Pressure Cooker Jambalaya

In , , , on December 6, 2016 with No Comments
Use your pressure cooker to make a deliciously quick Cajun meal.

Info

Time 15 minutes
Difficulty Very Easy
Servings 6

Ingredients

jambalya-3

 

1 pound chicken breast tenders, cut into 1-inch pieces

12 ounces Andouille sausage, cut into 1-inch pieces

8 ounces raw shrimp, peeled and deveined

2 teaspoons Cajun seasoning, divided

1 teaspoon chipotle powder, divided

2 teaspoons dried thyme, divided

4 tablespoons olive oil, divided

1 green bell pepper, diced

3 garlic cloves, finely minced

1 small onion, diced

2 cups diced tomatoes, drained (I used 1 quart of home-canned tomatoes)

2 cups Jasmine rice

2 cups chicken stock

Fresh parsley

 

In a cast iron skillet, heat 3 tablespoons olive oil, and brown the chicken and sausage pieces. Sprinkle the meat with half of the Cajun and chipotle seasonings and half the dried thyme. When just about browned, add the raw shrimp, and cook until the shrimp just turns pink. Set aside.

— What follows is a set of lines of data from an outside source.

-- ==== Sys2Proof/Laws/Looks.lean ====
section
/-! SUPPORT. What a look can do, said once (R113, R117 to R120), and the better of two candidates (R119). -/

namespace Sys2Proof.Machine

/-! ### The frame taken -/

/-- An exchange started: the object ACTIVE and out of the slot, and its flight (R102, R120). -/
theorem State.startExchange_eq (s : State) (n : Fin 32) :
    s.startExchange n = { s with
      objects := (s.setObject n { s.object n with
        state := .active, inSlot := if s.slot = some n then false else (s.object n).inSlot }).objects
      slot := if s.slot = some n then none else s.slot
      engine := { s.engine with flight := some (s.flightOf n) } } := by
  unfold State.startExchange State.leaveSlot State.modifyObject
  by_cases h : s.slot = some n
  · simp [h, State.setObject, State.object]
  · simp [h, State.setObject]

/-- What a look leaves, by what it found (R113): nothing started; the owed SYNC; or the winner's exchange. -/
theorem State.look_cases (s : State) :
    s.look = s ∨
    (s.sched = .running ∧ s.engine.flight = none ∧ s.cycle.syncOwed = true ∧ s.look = s.startSync) ∨
    ∃ n, s.sched = .running ∧ s.engine.flight = none ∧ s.cycle.syncOwed = false ∧ s.winner = some n ∧
      s.look = s.startExchange n := by
  unfold State.look State.lineIdle
  split
  · rename_i h
    obtain ⟨h1, h2⟩ := h
    rw [Option.isNone_iff_eq_none] at h2
    split
    · split
      · exact .inl rfl
      · exact .inr (.inl ⟨h1, h2, ‹_›, rfl⟩)
    · split
      · exact .inl rfl
      · exact .inr (.inr ⟨_, h1, h2, by simpa using ‹¬s.cycle.syncOwed = true›, ‹_›, rfl⟩)
  · exact .inl rfl

/-- A look reaches the object records, the slot, the owed SYNC and the attempt in flight, and nothing else. -/
theorem State.look_sameButTaken (s : State) : s.SameButTaken s.look := by
  rcases s.look_cases with h | ⟨-, -, -, h⟩ | ⟨n, -, -, -, -, h⟩
  · rw [h]; rfl
  · rw [h]; rfl
  · rw [h, State.startExchange_eq]; rfl

@[simp] theorem State.look_port (s : State) : s.look.port = s.port := by
  have h := s.look_sameButTaken; unfold State.SameButTaken at h; rw [h]

@[simp] theorem State.look_lineTime (s : State) : s.look.lineTime = s.lineTime := by
  have h := s.look_sameButTaken; unfold State.SameButTaken at h; rw [h]

@[simp] theorem State.look_config (s : State) : s.look.config = s.config := by
  have h := s.look_sameButTaken; unfold State.SameButTaken at h; rw [h]

@[simp] theorem State.look_bankA (s : State) : s.look.bankA = s.bankA := by
  have h := s.look_sameButTaken; unfold State.SameButTaken at h; rw [h]

@[simp] theorem State.look_bankB (s : State) : s.look.bankB = s.bankB := by
  have h := s.look_sameButTaken; unfold State.SameButTaken at h; rw [h]

@[simp] theorem State.look_activeBank (s : State) : s.look.activeBank = s.activeBank := by
  have h := s.look_sameButTaken; unfold State.SameButTaken at h; rw [h]

@[simp] theorem State.look_figures (s : State) : s.look.figures = s.figures := by
  have h := s.look_sameButTaken; unfold State.SameButTaken at h; rw [h]

@[simp] theorem State.look_sw (s : State) : s.look.sw = s.sw := by
  have h := s.look_sameButTaken; unfold State.SameButTaken at h; rw [h]

@[simp] theorem State.look_sched (s : State) : s.look.sched = s.sched := by
  have h := s.look_sameButTaken; unfold State.SameButTaken at h; rw [h]

@[simp] theorem State.look_supersede (s : State) : s.look.supersede = s.supersede := by
  have h := s.look_sameButTaken; unfold State.SameButTaken at h; rw [h]

@[simp] theorem State.look_nodes (s : State) : s.look.nodes = s.nodes := by
  have h := s.look_sameButTaken; unfold State.SameButTaken at h; rw [h]

@[simp] theorem State.look_queue (s : State) : s.look.queue = s.queue := by
  have h := s.look_sameButTaken; unfold State.SameButTaken at h; rw [h]

@[simp] theorem State.look_lost (s : State) : s.look.lost = s.lost := by
  have h := s.look_sameButTaken; unfold State.SameButTaken at h; rw [h]

@[simp] theorem State.look_flags (s : State) : s.look.flags = s.flags := by
  have h := s.look_sameButTaken; unfold State.SameButTaken at h; rw [h]

@[simp] theorem State.look_enables (s : State) : s.look.enables = s.enables := by
  have h := s.look_sameButTaken; unfold State.SameButTaken at h; rw [h]

@[simp] theorem State.look_pending (s : State) : s.look.pending = s.pending := by
  have h := s.look_sameButTaken; unfold State.SameButTaken at h; rw [h]

@[simp] theorem State.look_bank (s : State) (b : BankId) : s.look.bank b = s.bank b := by
  cases b <;> simp [State.bank]

@[simp] theorem State.look_nodeRecord (s : State) (i : Fin 30) : s.look.nodeRecord i = s.nodeRecord i :=
  State.nodeRecord_congr s.look_nodes i

@[simp] theorem State.look_cycle_cycleStart (s : State) : s.look.cycle.cycleStart = s.cycle.cycleStart := by
  have h := s.look_sameButTaken; unfold State.SameButTaken at h; rw [h]

@[simp] theorem State.look_cycle_cycleEnd (s : State) : s.look.cycle.cycleEnd = s.cycle.cycleEnd := by
  have h := s.look_sameButTaken; unfold State.SameButTaken at h; rw [h]

@[simp] theorem State.look_cycle_cycleNumber (s : State) : s.look.cycle.cycleNumber = s.cycle.cycleNumber := by
  have h := s.look_sameButTaken; unfold State.SameButTaken at h; rw [h]

@[simp] theorem State.look_cycle_window (s : State) : s.look.cycle.window = s.cycle.window := by
  have h := s.look_sameButTaken; unfold State.SameButTaken at h; rw [h]

@[simp] theorem State.look_cycle_windowEnd (s : State) : s.look.cycle.windowEnd = s.cycle.windowEnd := by
  have h := s.look_sameButTaken; unfold State.SameButTaken at h; rw [h]

@[simp] theorem State.look_cycle_pulseEnd (s : State) : s.look.cycle.pulseEnd = s.cycle.pulseEnd := by
  have h := s.look_sameButTaken; unfold State.SameButTaken at h; rw [h]

@[simp] theorem State.look_engine_staging (s : State) : s.look.engine.staging = s.engine.staging := by
  have h := s.look_sameButTaken; unfold State.SameButTaken at h; rw [h]

@[simp] theorem State.look_engine_collisions (s : State) : s.look.engine.collisions = s.engine.collisions := by
  have h := s.look_sameButTaken; unfold State.SameButTaken at h; rw [h]

@[simp] theorem State.look_engine_overrun (s : State) : s.look.engine.overrun = s.engine.overrun := by
  have h := s.look_sameButTaken; unfold State.SameButTaken at h; rw [h]

@[simp] theorem State.look_engine_syncLate (s : State) : s.look.engine.syncLate = s.engine.syncLate := by
  have h := s.look_sameButTaken; unfold State.SameButTaken at h; rw [h]

@[simp] theorem State.look_engine_gapEndedNow (s : State) : s.look.engine.gapEndedNow = s.engine.gapEndedNow := by
  have h := s.look_sameButTaken; unfold State.SameButTaken at h; rw [h]

/-! ### Outside RUNNING, and with the line busy -/

/-- Outside RUNNING a look starts nothing (R121). -/
theorem State.look_of_not_running {s : State} (h : s.sched ≠ .running) : s.look = s := by
  unfold State.look; simp [h]

/-- With a frame in flight a look starts nothing (R113). -/
theorem State.look_of_busy {s : State} (h : s.engine.flight ≠ none) : s.look = s := by
  unfold State.look State.lineIdle; simp [h]

/-! ### The winner -/

/-- Whether object a goes before object b in the ordinary order (R119). -/
def State.Before (s : State) (a b : Fin 32) : Prop :=
  (s.object a).config.priority < (s.object b).config.priority ∨
    (s.object a).config.priority = (s.object b).config.priority ∧ a ≤ b

theorem State.Before.refl (s : State) (a : Fin 32) : s.Before a a := .inr ⟨rfl, le_refl _⟩

theorem State.Before.trans {s : State} {a b c : Fin 32} (h : s.Before a b) (k : s.Before b c) : s.Before a c := by
  unfold State.Before at *
  simp only [BitVec.lt_def, ← BitVec.toNat_inj, Fin.le_def] at *
  omega

/-- The fold of `better` over a rising list gives its first element in the ordinary order. -/
theorem State.foldl_better (s : State) (l : List (Fin 32)) (hl : l.Pairwise (· < ·)) (m : Fin 32)
    (hm : ∀ n ∈ l, m < n) :
    ∃ w, l.foldl (fun best n => s.better best n) (some m) = some w ∧ (w = m ∨ w ∈ l) ∧ s.Before w m ∧
      ∀ n ∈ l, s.Before w n := by
  induction l generalizing m with
  | nil => exact ⟨m, rfl, .inl rfl, .refl s m, by simp⟩
  | cons a l ih =>
    rw [List.pairwise_cons] at hl
    have ha := hm a (by simp)
    simp only [List.foldl_cons]
    by_cases hb : (s.object a).config.priority < (s.object m).config.priority
    · have e : s.better (some m) a = some a := by simp [State.better, hb]
      rw [e]
      obtain ⟨w, h1, h2, h3, h4⟩ := ih hl.2 a (fun n hn => hl.1 n hn)
      refine ⟨w, h1, ?_, h3.trans (.inl hb), ?_⟩
      · rcases h2 with rfl | h2
        · exact .inr (by simp)
        · exact .inr (by simp [h2])
      · intro n hn
        rcases List.mem_cons.mp hn with rfl | hn
        · exact h3
        · exact h4 n hn
    · have e : s.better (some m) a = some m := by simp [State.better, hb]
      rw [e]
      obtain ⟨w, h1, h2, h3, h4⟩ := ih hl.2 m (fun n hn => hm n (by simp [hn]))
      refine ⟨w, h1, ?_, h3, ?_⟩
      · rcases h2 with rfl | h2
        · exact .inl rfl
        · exact .inr (by simp [h2])
      · intro n hn
        rcases List.mem_cons.mp hn with rfl | hn
        · refine h3.trans ?_
          unfold State.Before
          simp only [BitVec.lt_def, ← BitVec.toNat_inj, Fin.le_def, Fin.lt_def] at *
          omega
        · exact h4 n hn

/-- The ordinary winner is a candidate that goes before every candidate, and there is one when there is a candidate (R118,
R119). -/
theorem State.ordinaryWinner_cases (s : State) (e : Entry) :
    (s.ordinaryWinner e = none ∧ ∀ n, s.ordinaryCandidate e n = false) ∨
    ∃ w, s.ordinaryWinner e = some w ∧ s.ordinaryCandidate e w = true ∧
      ∀ n, s.ordinaryCandidate e n = true → s.Before w n := by
  unfold State.ordinaryWinner
  have hp : (objectNumbers.filter (fun n => s.ordinaryCandidate e n)).Pairwise (· < ·) :=
    (List.pairwise_lt_finRange 32).filter _
  have hmem : ∀ n, n ∈ objectNumbers.filter (fun n => s.ordinaryCandidate e n) ↔ s.ordinaryCandidate e n = true := by
    intro n; simp [objectNumbers]
  generalize objectNumbers.filter (fun n => s.ordinaryCandidate e n) = l at hp hmem
  cases l with
  | nil =>
    refine .inl ⟨rfl, fun n => ?_⟩
    have := hmem n
    simpa using this
  | cons a l =>
    rw [List.pairwise_cons] at hp
    obtain ⟨w, h1, h2, h3, h4⟩ := s.foldl_better l hp.2 a (fun n hn => hp.1 n hn)
    refine .inr ⟨w, h1, ?_, ?_⟩
    · rcases h2 with rfl | h2
      · exact (hmem _).mp (by simp)
      · exact (hmem _).mp (by simp [h2])
    · intro n hn
      rcases List.mem_cons.mp ((hmem n).mpr hn) with rfl | hn
      · exact h3
      · exact h4 n hn

/-- What the winner of a look meets: a window is in force, the winner is PENDING and not held, its W fits, and it is the slot's
occupant in a window that opens a class, or its own class is open and its node not SILENT (R118). -/
theorem State.winner_fits {s : State} {n : Fin 32} (h : s.winner = some n) :
    ∃ e, s.openEntry = some e ∧ (s.object n).state = .pending ∧ (s.object n).held = false ∧ s.worst n ≤ s.remaining ∧
      (s.slot = some n ∧ e.classes ≠ 0 ∨
        s.isSilent (s.object n).config.node = false ∧ e.classes.getLsbD (s.object n).config.cls.toNat = true) := by
  unfold State.winner at h
  split at h
  · cases h
  · rename_i e he
    refine ⟨e, he, ?_⟩
    have hord : s.ordinaryWinner e = some n → (s.object n).state = .pending ∧ (s.object n).held = false ∧
        s.worst n ≤ s.remaining ∧ (s.slot = some n ∧ e.classes ≠ 0 ∨
        s.isSilent (s.object n).config.node = false ∧ e.classes.getLsbD (s.object n).config.cls.toNat = true) := by
      intro ho
      rcases s.ordinaryWinner_cases e with ⟨h1, -⟩ | ⟨w, h1, h2, -⟩
      · rw [h1] at ho; cases ho
      · rw [h1] at ho; injection ho with ho; subst ho
        simp [State.ordinaryCandidate] at h2
        exact ⟨h2.1.1.1.1, h2.1.1.1.2, h2.2, .inr ⟨h2.1.1.2, h2.1.2⟩⟩
    split at h
    · rename_i m hm
      split at h
      · rename_i hc
        injection h with h; subst h
        simp [State.slotCandidate] at hc
        exact ⟨hc.1.1.1, hc.1.2, hc.2, .inl ⟨hm, hc.1.1.2⟩⟩
      · exact hord h
    · exact hord h

end Sys2Proof.Machine
end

In the cooking pot of the pressure cooker, add the remaining 1 tablespoon of olive oil. Select the sauté function, and sauté the garlic, onion, and green pepper with the remaining Cajun and chipotle seasonings and half the dried thyme just until tender. Add the tomatoes, rice, and chicken stock, and stir to combine.

Lock the pressure cooker lid in place, and cook at high pressure for 8 minutes.

Use the quick-release setting to release the pressure. Remove the lid, and add in the cooked meats and the parsley to taste (I used about 3 tablespoons). Replace the lid, and let the jambalaya sit for 6 minutes on the warm function. Serve.